The other bout of carping around the three laureates is political, the refrain being that poverty requires macro-interventions, such as permitting human migration to developed countries and other strategies. These are arguments of despair, especially when they come from economists, as they suggest that people, on their own and in their own countries, are incapable of solving their problems. In any case, these macro-interventions were the staple of an earlier vintage of development economics, one that could not solve or do much for developing-country problems. To go back to the same approach is either plainly ideological or an admission of defeat. The three new Nobel Prize winners are great optimists and believe in positive action.
ANIRUDDHA REMEMBERS THE days when the brothers were in school. They used to frequent an eatery in Park Street that is now closed, the Sky Room. He recalls those precious moments the brothers spent with their father Dipak Banerjee, who passed away in 2007. “Our father was not someone who told us to do this and that, but gave us suggestions and the freedom to do what we wanted to do,” he says. “My elder brother and Father used to have intellectual arguments at home, but they were never fiery debates. It was exciting to watch them. My father was always compassionate and loving to everyone. He was admired by everyone, especially his students,” Aniruddha says.

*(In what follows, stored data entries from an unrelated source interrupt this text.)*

-- ==== Sys2Proof/Machine/Coding.lean ====
section
/-!
DEFINITION. ENCODE_FRAME, ENCODE_LADDER, DECODE_UNIT and the retire point of coding jobs (R35, R173, R174, R210, R224,
R327 to R331, R340 to R355, R360 to R371).
-/
namespace Sys2Proof.Machine

/-! ### Frame start of an encode frame (R210, R343 to R354) -/

/-- CTU columns and rows of a picture. -/
def ctuGrid (w h ctu : Nat) : Nat × Nat := (ceilDiv w ctu, ceilDiv h ctu)

/-- C(j) of the frame with display index `d` for job x of stream t (R343, R350, R355). A lower rendition reads the top's, one
frame earlier once the top has finally failed. -/
def State.complexity (s : State) (x : Job) (t : Stream) (d : Nat) : Nat :=
  match s.topOf x with
  | some top =>
    let u := (top.stream.map s.stream).getD {}
    let back := b2n (!top.live && top.status != 0)
    mgetD u.look (top.display + d - x.display - back) 1
  | none => if t.field 32 = 0 then 1 else mgetD t.look d 1

/-- LOOKAHEAD_DEPTH of a job: a lower rendition's is the top's (R355). -/
def State.lookDepth (s : State) (x : Job) (t : Stream) : Nat :=
  match (s.topOf x).bind Job.stream with
  | some n => fv (s.effMode x (s.stream n)) 32
  | none => fv (s.effMode x t) 32

/-- The frame is coded as a key picture (R148, R176, R354, R374): it was forced, no reference is left, or the CTU size
changed. -/
def forcedKey (x : Job) (t : Stream) (picType ctu : Nat) : Bool :=
  t.nextKey || x.keyPic || bit (x.at 21 1) 0 || (decide (2 ≤ picType) && x.refs == []) ||
  (t.lastCtu != 0 && t.lastCtu != ctu)

/-- The widths of the tiles of a frame, and their budgets (R189, R353). -/
def Job.tileShare (x : Job) (budget hdr cols rows : Nat) : List Nat × List Nat :=
  let widths := if x.cores.length = 1 then [cols] else x.widths
  (widths, if x.cores.length = 1 then [budget] else tileBudgets budget hdr (cols * rows) (widths.map (fun w => w * rows)))

/-- The frame sets of a frame are loaded, one on each of its cores (R347, R353). -/
def State.loadTiles (s : State) (j : Nat) (x : Job) (f : FramePlan) (r : CtuParams) (lag guard hdr cols rows aq : Nat) : State :=
  let k := x.cores.length
  let share := x.tileShare f.budget hdr cols rows
  let widths := share.1
  let budgets := share.2
  let map := if x.present 4 then x.over 16 8 else 0
  (List.range k).foldl (fun u i =>
    let w := widths.getD i 0
    u.loadSet (x.cores.getD i 0) j f (if k = 1 then hdr else 0) r.tailBits (w * rows) w r.minCtuBits guard lag
      (budgets.getD i 0) (if map = 0 then 0 else map + (widths.take i).sum) (if aq = 0 then 0 else aq + (widths.take i).sum)
      (roundUp cols 64)) s

/-- The CTU costs from which the adaptive map of an encode frame is built (R352, R355): those of its own pass, of the top's for a
lower rendition, and without lookahead of the frame before. -/
def State.aqCosts (s : State) (x : Job) (t : Stream) (ctu : Nat) (stats : List LookStat) : List Nat :=
  match (s.topOf x).bind (fun y => y.stream.map (fun n => (y, s.stream n))) with
  | some (y, u) =>
    match s.image u, mget u.passes y.display with
    | some e, some p =>
      let c := PersParams_ctu e.params (fv (s.effMode y u) 15)
      scaledCosts u t (u.ctuCosts p.stats c) c ctu
    | _, _ => []
  | none =>
    if t.lookCap = 0 then (if stats = [] then [] else t.ctuCosts stats ctu)
    else ((mget t.passes x.display).map (fun p => t.ctuCosts p.stats ctu)).getD []

/-- Every frame of the stream before job x in coding order has begun. -/
def State.startsInOrder (s : State) (n : Nat) (x : Job) : Bool :=
  s.jobs.all (fun (y : Nat × Job) => !(y.2.live && y.2.stream == some n && y.2.indexed && decide (y.2.coding < x.coding) &&
    !y.2.framed))

/-- Frame start of an encode frame. -/
def State.frameStart (s : State) (j : Nat) (x : Job) (n : Nat) (p : FrameStart) : State :=
  let t := s.stream n
  match s.image t with
  | none => s
  | some e =>
    let v := s.effMode x t
    let ctu := PersParams_ctu e.params (fv v 15)
    let key := forcedKey x t p.picType ctu
    let typ := if key then 0 else p.picType
    let r := ctuRow e.params ctu
    let g := ctuGrid (fv v 0) (fv v 1) ctu
    let k := x.cores.length
    let depth := s.lookDepth x t
    let win := ((typ, p.tid) :: p.window.drop 1).take (max 1 (if depth = 0 then p.window.length else depth))
    let cs := win.zipIdx.map (fun q => (s.complexity x t (x.display + q.2), typeFactor q.1.1 q.1.2))
    let c := (cs.head?.map Prod.fst).getD 1
    let hdr := if k = 1 then p.hdrBits else r.hdrBase + r.hdrPerCore * k
    let guard := if fv v 36 = 0 then e.params.lag * r.guardBits else fv v 36
    let f := s.framePlan x n typ p.tid hdr c cs (g.1 * g.2) r.minCtuBits r.tailBits
    let aq := s.writeAq t (fv v 33) (s.aqCosts x t ctu p.stats) g.1 (roundUp g.1 64)
    let s1 := aq.2.loadTiles j x f r e.params.lag guard hdr g.1 g.2 aq.1
    let s2 := s1.modStream n (fun t => { t with nextKey := false, lastCtu := ctu })
    let s3 := match x.slot with
      | some o => s2.modSlot n o (fun y => { y with picId := p.picId, pts := x.at 40 8 })
      | none => s2
    s3.modJob j (fun y => { y with
      framed := true, keyPic := key || typ == 0, picType := typ, tid := p.tid, budget := f.budget, plan := f.plan, cost := c
      qp := f.qp, borders := p.borders
      record := if k = 1 then none else
        some { hdrBits := hdr, refs := x.refs, qp := f.qp, budgets := (x.tileShare f.budget hdr g.1 g.2).2 } })

/-! ### Frame close of an encode frame (R173, R210, R224, R340) -/

/-- The frame set of job j on core n. -/
def State.jobSet (s : State) (n j : Nat) : Option RcSet := (s.ownSet n j).map (s.rcSet n)

/-- Every tile of a frame has ended: its engine has left the job, its count is closed and, with several tiles, its bytes are
staged (R222, R224, R340). -/
def State.tilesEnded (s : State) (j : Nat) (x : Job) : Bool :=
  x.cores.all (fun n =>
    (s.unit n).bin.job != some j && ((s.jobSet n j).bind RcSet.final).isSome &&
    (x.cores.length == 1 || (mget x.tiles n).isSome))

/-- The size S of a frame: the sum over its tiles (R340). -/
def State.frameSize (s : State) (j : Nat) (x : Job) : Nat :=
  (x.cores.map (fun n => ((s.jobSet n j).bind RcSet.final).getD 0)).sum

/-- The staged bytes of tile i (R224): read from its buffers, or as the sender gives them where those are in host memory. -/
def State.stagedTile (s : State) (x : Job) (i n : Nat) (staged : List (List Byte)) : List Byte :=
  let l := s.stageAreas x n
  let len := mgetD x.tiles n 0
  if l.any (fun a => !isDev a.1) then staged.getD i []
  else (l.flatMap (fun a => s.devBytes (devOf a.1) (min a.2 len))).take len

/-- The 64-byte access-unit record (R173). -/
def auRecord (x : Job) (kept : Bool) : List Byte :=
  leBytes 8 (x.at 40 8) ++ leBytes 4 x.coding ++ leBytes 4 x.display ++ leBytes 1 x.picType ++ leBytes 1 x.tid ++
    leBytes 1 (if kept then x.slot.getD 0xFF else 0xFF) ++ List.replicate 45 0

/-- Writes the access-unit record behind the output, in the buffer that holds its last byte (R173): a record that does not
fit marks OUT_OVERFLOW. -/
def State.writeAuRecord (s : State) (j : Nat) (kept : Bool) : State :=
  match s.job j with
  | none => s
  | some x =>
    if x.outMode = 2 then s
    else
      let put := fun (o : Option (Nat × Nat) × Nat) (a : Nat × Nat) =>
        match o.1 with
        | some _ => o
        | none => if x.outBytes ≤ o.2 + a.2 then (some (a.1, x.outBytes - o.2), o.2) else (none, o.2 + a.2)
      match ((s.areas x).foldl put (none, 0)).1, (s.areas x).find? (fun _ => true) with
      | some (a, used), _ =>
        let at' := recordAt a used
        let size := (((s.areas x).find? (fun z => z.1 == a)).map Prod.snd).getD 0
        if at' + 64 ≤ size then s.writePieces j x [(a + at', auRecord x kept)]
        else s.modJob j (fun y => { y with overflow := true })
      | none, _ => s.modJob j (fun y => { y with overflow := true })

/-- Changes reference marks for a job, keeping what a discard brings back (R160, R169). -/
def State.dropMarks (s : State) (j n : Nat) (l : List Nat) : State :=
  l.foldl (fun u k =>
    let y := (u.stream n).slot k
    if y.mark = .unused then u
    else (u.modJob j (fun x => { x with undo := (k, y.gen, y.mark, y.longIdx) :: x.undo })).modSlot n k
      (fun y => { y with mark := .unused, longIdx := 0xFF })) s

/-- The mark that a report's code names: 1 short, 2 long. -/
def markOf (c : Nat) : RefMark := if c = 1 then .short else if c = 2 then .long else .unused

/-- The reference mark of an encoded picture (R169, R176): LONG_TERM keeps it long, NO_REF drops it. -/
def encodeMark (x : Job) (p : FrameClose) : RefMark × Nat :=
  if bit (x.at 21 1) 1 then (.unused, 0xFF)
  else if x.present 3 then (.long, x.over 11 1)
  else (markOf p.mark, if p.mark = 2 then p.longIdx else 0xFF)

/-- Assembles a tiled frame (R224): the headers, then the tiles in order; the staging buffers return. -/
def State.assemble (s : State) (j : Nat) (x : Job) (p : FrameClose) : State :=
  if x.cores.length ≤ 1 then s
  else
    let l := p.head ++ x.cores.zipIdx.flatMap (fun c => s.stagedTile x c.2 c.1 p.staged)
    let s1 := s.outUnit j l true
    (x.staging.foldl (fun t h => t.dropCore h.2) s1).modJob j (fun y => { y with staging := [] })

/-- Bytes that the assembly of a tiled frame adds to the output. -/
def assembled (x : Job) (p : FrameClose) : Nat :=
  if x.cores.length ≤ 1 then 0 else p.head.length + (x.cores.map (fun n => mgetD x.tiles n 0)).sum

Like father, like son. Besides his mathematical acumen, it is his compassion that most people who know Banerjee Jr, too, bring up. Gita Gopinath, Chief Economist of the International Monetary Fund, says that Banerjee and the other two Nobel recipients have impacted the world through their creativity, empathy and brilliance. “It is hard to find prize winners who have had such a direct impact on such a large number of people. There are a vast number of people who can claim to have known the three personally, which is never usually the case,” she says. Banerjee, the natural leader of the pack and a tireless experimentalist, clearly deserves a pat on the back.